Tragedi yang menimpa keluarga Krasniqi bermula di Sabtu pagi, 12 Agustus 1989. Sam Krasniqi pergi menyaksikan anak lelakinya, Urtim (Tim), ikut pertandingan karate. Lima, yang waktu itu masih empat tahun, duduk di pangkuan ayahnya di baris bangku penonton. Sam memeluk anaknya dengan kasih sayang seorang ayah, yang umum di kalangan bangsa Albania. Tapi ternyata hal ini ditangkap keliru oleh Mary Lou Taylor, seorang penonton yang duduk di belakang Krasniqi. Alam pikiran sempitnya sebagai orang Katolik selatan yang konservatif, membuatnya memanggil polisi. Sam Krasniqi dituduh melakukan pelecehan terhadap anaknya sendiri. Krasniqi pun ditahan polisi. Upaya Tim dan Lima memohon pembebasan ayah mereka sia-sia.
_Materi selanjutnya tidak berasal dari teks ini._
-- ==== Sys2Proof/Machine/Image.lean ====
section
/-!
DEFINITION. The bytes of a trap frame and of an archive, where the spec lays them out: the registers, the header, the MACs (R353, R361 to R363).
-/
namespace Sys2Proof.Config

/-- FREE VALUE (log 12): a byte, by archive offset, of the areas whose inner layout the spec does not give, in the image of a context: v, CSRs, counts, loop stacks, handles, tags, patterns, latches, barriers, the gaps between areas (R361). -/
opaque archiveByte : (off : Nat) → Machine.Ctx → Byte
/-- FREE VALUE (log 12): a byte, by granule and offset, of an operand slot or an accumulator front in its granule (R361). -/
opaque granuleByte : (gran off : Nat) → Machine.Ctx → Byte

end Sys2Proof.Config

namespace Sys2Proof.Machine

/-! ## The context's registers (R353 step 3, R361) -/

/-- LF: lane j at bits 6j + 5 to 6j. -/
def lfBytes (c : Ctx) : List Byte :=
  leBytes 96 ((List.range 128).foldl (fun n j => n + (c.lf.getD j 0#6).toNat * 2 ^ (6 * j)) 0)

/-- A bank's format register (R31). -/
def bfNumber (c : Ctx) (b : Fin 48) : Nat := (c.bf[b]).code + (if c.arm.any (·.bank == b.val) then 16 else 0)

/-- The accession vector (R361). -/
def accvBytes (c : Ctx) : List Byte := leBytes 6 c.strC.acc ++ leBytes 6 c.strA.acc ++ leBytes 6 c.strM.acc ++ leBytes 6 c.strS.acc

/-- The record of an abandoned array command (R365; log 90): its words, then CIX at bits 31:0, KDEP at 39:32, wrapped at 40, and from 41 on the commands its lease term had accepted before it plus 1, or 0 without a term. -/
def abandonedRecord (a : ACmd) : List Byte :=
  let ws := encode 0#4 a.instr
  leBytes 4 (ws.headD 0#32).toNat ++ leBytes 4 (ws.getD 1 0#32).toNat ++
    leBytes 8 (a.cix % 2 ^ 32 + a.kdep % 2 ^ 8 * 2 ^ 32 + a.wrapped.toNat * 2 ^ 40 + (match a.lease with
      | some l => (l.2 + 1) % 2 ^ 23
      | none => 0) * 2 ^ 41)

/-- The parts of the image whose bytes the spec gives, by rising archive offset (R361). -/
def imageParts (c : Ctx) : List (Nat × List Byte) :=
  [(0x1000, c.s.toList.flatMap le64),
   (0x1100, c.f.toList.flatMap fun w => leBytes 4 w.toNat),
   (0x1140, c.g.toList.flatMap le64),
   (0x11C0, c.l.toList.flatMap le64),
   (0x1A00, lfBytes c),
   (0x1A60, c.hist.toList.flatMap fun w => leBytes 4 w.toNat),
   (0x1B00, (List.finRange 48).flatMap fun b => leBytes 4 (bfNumber c b))] ++
  ((List.finRange 8).map fun q => (0x1C00 + 64 * q.val, (c.qs[q]).ents.flatMap fun e => le64 e.val)) ++
  [(0x1E10, le64 c.strC.pc ++ le64 c.strA.pc ++ le64 c.strM.pc ++ le64 c.strS.pc),
   (0x1E30, accvBytes c),
   (0x4000, c.abandoned.flatMap abandonedRecord)]

/-- Lay parts out from an offset to an end; the bytes between them are free values. -/
def layOut (fill : Nat → Byte) (stop : Nat) : (o : Nat) → List (Nat × List Byte) → List Byte
  | o, [] => (List.range (stop - o)).map fun k => fill (o + k)
  | o, (p, bs) :: r => (List.range (p - o)).map (fun k => fill (o + k)) ++ bs ++ layOut fill stop (p + bs.length) r

/-- Archive offsets 0x1000 to 0x4FFF of a context, which are its trap frame too (R353, R361). -/
def ctxImage (c : Ctx) : List Byte := layOut (fun o => Config.archiveByte o c) 0x5000 0x1000 (imageParts c)

/-! ## The header (R362) -/

/-- Blocks of an archive (R361). -/
def archiveBlocks (g : Nat) : Nat := 16 + 16 * g

/-- The number the header's first 64 bytes hold (R362). -/
def headerNumber (c : Ctx) (seq stop : Nat) : Nat :=
  0x4C415243 * 2 ^ 480 + seq % 2 ^ 64 * 2 ^ 416 + c.nodeDie % 4 * 2 ^ 414 + c.nodeIdx % 2 ^ 14 * 2 ^ 400 + c.vrank.toNat * 2 ^ 368 +
  c.timed.toNat * 2 ^ 367 + c.frame.isSome.toNat * 2 ^ 366 + c.abandoned.length % 32 * 2 ^ 361 + stop % 8 * 2 ^ 358 +
  c.part.toNat * 2 ^ 288 + archiveBlocks c.gcount * 2 ^ 256

/-- Bytes 0 to 4,079 of block 0 (R362). -/
def headerBlock (c : Ctx) (seq stop : Nat) : List Byte := padTo 4080 (leBytes 64 (headerNumber c seq stop))

/-! ## Blocks of 4 KiB (R361, R363) -/

/-- Bytes of a list of cells from x on, all of them at x or above it and rising. -/
def spanBytes : (n x : Nat) → List Host.Cell → List Byte
  | 0, _, _ => []
  | n + 1, x, [] => 0#8 :: spanBytes n (x + 1) []
  | n + 1, x, (a, b) :: r => if a = x then b :: spanBytes n (x + 1) r else 0#8 :: spanBytes n (x + 1) ((a, b) :: r)

/-- A block of memory. -/
def readBlock (m : Mem) (x : Nat) : List Byte :=
  spanBytes 4096 x (m.base.filter fun e => decide (x ≤ e.1) && decide (e.1 < x + 4096))

/-- Cells of bytes from x on, without those that read as an unlisted one. -/
def cellsFrom : (x : Nat) → List Byte → List Host.Cell
  | _, [] => []
  | x, b :: r => if b = 0#8 then cellsFrom (x + 1) r else (x, b) :: cellsFrom (x + 1) r

/-- Replace the cells of a range of n bytes. -/
def replaceRange (x n : Nat) (cs l : List Host.Cell) : List Host.Cell :=
  (l.filter fun e => decide (e.1 < x)) ++ cs ++ l.filter fun e => decide (x + n ≤ e.1)

/-- A block is written whole: its bytes are replaced and its poison is cleared (R282). -/
def writeBlock (m : Mem) (x : Nat) (bs : List Byte) : Mem :=
  { m with
    base := replaceRange x bs.length (cellsFrom x bs) m.base
    poison := m.poison.filter fun u => !coversUnit x bs.length u }

/-- First granule number of a context's banks (R30). -/
def bankGranule (c : Ctx) : Nat := 1 + c.nops + 2 * c.nacc

/-- Block `b` of granule number `g` of a context's range: the trap frame, a slot or a front, zeros for a back half, or a bank as memory holds it (R30, R361). -/
def granuleBlock (m : Mem) (rank : Nat) (c : Ctx) (g b : Nat) : List Byte :=
  let part (fill : Nat → Byte) : List Byte := (List.range 4096).map fun o => fill (4096 * b + o)
  if g = 0 then
    let l := (c.frameImg.drop (4096 * b - 4096)).take (if b = 0 then 0 else 4096)
    l ++ List.replicate (4096 - l.length) 0#8
  else if g ≤ c.nops then part fun o => Config.granuleByte g o c
  else if g < bankGranule c then
    if (g - 1 - c.nops) % 2 = 1 then List.replicate 4096 0#8 else part fun o => Config.granuleByte g o c
  else readBlock m (locSram rank c.coreIdx (c.gbase + g) (4096 * b))

/-- Block i of the archive of a context as the save writes it, without its header and MAC table; `img` is its image, block 9, the record page, is in memory already (R350, R361). -/
def plainBlock (m : Mem) (rank : Nat) (c : Ctx) (img : List Byte) (addr i : Nat) : List Byte :=
  if i < 5 then (img.drop (4096 * (i - 1))).take 4096
  else if i < 9 then (List.range 4096).map fun o => Config.archiveByte (4096 * i + o) c
  else if i = 9 then readBlock m (locPa rank (addr + 0x9000))
  else if i < 16 then List.replicate 4096 0#8
  else granuleBlock m rank c ((i - 16) / 16) ((i - 16) % 16)

/-- The MAC of a block: over its bytes, its offset and SEQ (R363). -/
def blockMac (boot seq i : Nat) (bs : List Byte) : List Byte :=
  leBytes 16 (Config.bootMac boot (bs ++ leBytes 8 (4096 * i) ++ leBytes 8 seq)).toNat

/-- Does a block belong to the MAC table? -/
def inTable (i : Nat) : Bool := decide (10 ≤ i) && decide (i < 14)

/-- A block as its MAC covers it: the entries of the table's own blocks count as zeros (log 12). -/
def macCover (i : Nat) (bs : List Byte) : List Byte :=
  if i = 10 then bs.take 160 ++ List.replicate 64 0#8 ++ bs.drop 224 else bs

/-- Block `k` of a table of entries, 256 a block. -/
def tableBlock (entries : List (List Byte)) (k : Nat) : List Byte :=
  let l := ((entries.drop (256 * k)).take 256).flatten
  l ++ List.replicate (4096 - l.length) 0#8

/-- The MAC table's entries: none for block 0, whose MAC stands in it (R361, R363). -/
def tableEntries (boot seq : Nat) (blocks : List (List Byte)) : List (List Byte) :=
  let t0 := blocks.zipIdx.map fun (bs, i) => if i = 0 || inTable i then List.replicate 16 0#8 else blockMac boot seq i bs
  t0.zipIdx.map fun (e, i) => if inTable i then blockMac boot seq i (tableBlock t0 (i - 10)) else e

/-- The blocks of an archive in order (R361 to R363). -/
def archiveImage (m : Mem) (rank boot : Nat) (c : Ctx) (addr seq stop : Nat) : List (List Byte) :=
  let img := ctxImage c
  let head := headerBlock c seq stop
  let bs := (head ++ blockMac boot seq 0 head) :: (List.range (archiveBlocks c.gcount - 1)).map fun k => plainBlock m rank c img addr (k + 1)
  let t := tableEntries boot seq bs
  bs.zipIdx.map fun (b, i) => if inTable i then tableBlock t (i - 10) else b

/-- Copy the cells of n bytes at x to y; the poison there travels with them (R282). -/
def copyPoison (x y n : Nat) (m : Mem) : Mem :=
  { m with poison := m.poison ++ (m.poison.filter fun u => decide (x / 8 ≤ u) && decide (u < (x + n) / 8)).map fun u => u - x / 8 + y / 8 }

/-- Write an archive; the record page stays as it is (R350, R361), and the poison of the banks travels with their bytes (R282). -/
def writeArchive (m : Mem) (rank : Nat) (c : Ctx) (addr : Nat) (blocks : List (List Byte)) : Mem :=
  let g := bankGranule c
  copyPoison (locSram rank c.coreIdx (c.gbase + g) 0) (locPa rank (addr + 0x10000 + 65536 * g)) (65536 * (c.gcount - g))
    (blocks.zipIdx.foldl (fun (n : Mem) (b, i) => if i = 9 then n else writeBlock n (locPa rank (addr + 4096 * i)) b) m)

/-- The banks of an archived context come back, into the granules of a range that starts at granule `gb` of a core (R361). -/
def readArchive (m : Mem) (rank : Nat) (c : Ctx) (addr core gb : Nat) : Mem :=
  let a := locPa rank (addr + 0x10000)
  let x := locSram rank core gb 0
  let n := 65536 * c.gcount
  let cs := (m.base.filter fun e => decide (a + 65536 * bankGranule c ≤ e.1) && decide (e.1 < a + n)).map fun e => (e.1 - a + x, e.2)
  { m with base := replaceRange x n cs m.base, poison := m.poison.filter fun u => !coversUnit x n u }

/-- The blocks of an archive in memory that do not verify: an uncorrectable error, a MAC that does not match, or, in the header, a SEQ other than the one recorded (R364). -/
def badBlocks (m : Mem) (rank boot addr seq n : Nat) : List Nat :=
  let x := locPa rank addr
  (List.range n).filter fun i =>
    let bs := readBlock m (x + 4096 * i)
    poisonedRange m (x + 4096 * i) 4096 ||
    (if i = 0 then decide (leNat ((bs.drop 52).take 8) ≠ seq) || bs.drop 4080 != blockMac boot seq 0 (bs.take 4080)
     else readBases m (x + 0xA000 + 16 * i) 16 != blockMac boot seq i (macCover i bs))

end Sys2Proof.Machine
end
Dinas Perlindungan Anak-anak Texas (TCPS) tanpa mau tahu budaya keluarga ini, memutuskan bahwa Sam Krasniqi terbukti telah memperlakukan anak-anaknya dengan tak semestinya. Lebih keji lagi, TCPS memasukkan kedua anak ini ke sebuah panti Baptis, meskipun tahu mereka Muslim. Di panti ini, Tim dan Lima dipaksa makan daging babi dan mempelajari agama Kristen. Tim berusaha menolak. “Kami Muslim, kami tak makan babi dan pergi ke gereja,” katanya. Tapi Tim akhirnya tak kuasa melawan.

Pada 15 Maret 1990, TCPS mengajukan permohonan pada pengadilan untuk mengakhiri hak Sam dan Kathy Krasniqi sebagai orang tua Tim dan Lima. Dalam keputusan yang sangat mengejutkan, 13 April 1990, pengadilan menerima permohonan TCPS. Kedua anak ini lalu secara hukum dianggap sebagai anak yatim. Berkali-kali upaya hukum ditempuh Krasniqi untuk membatalkan putusan itu, namun sia-sia. Kalangan hukum di Amerika juga acuh tak acuh saja dan menyalahkan Sam Krasniqi.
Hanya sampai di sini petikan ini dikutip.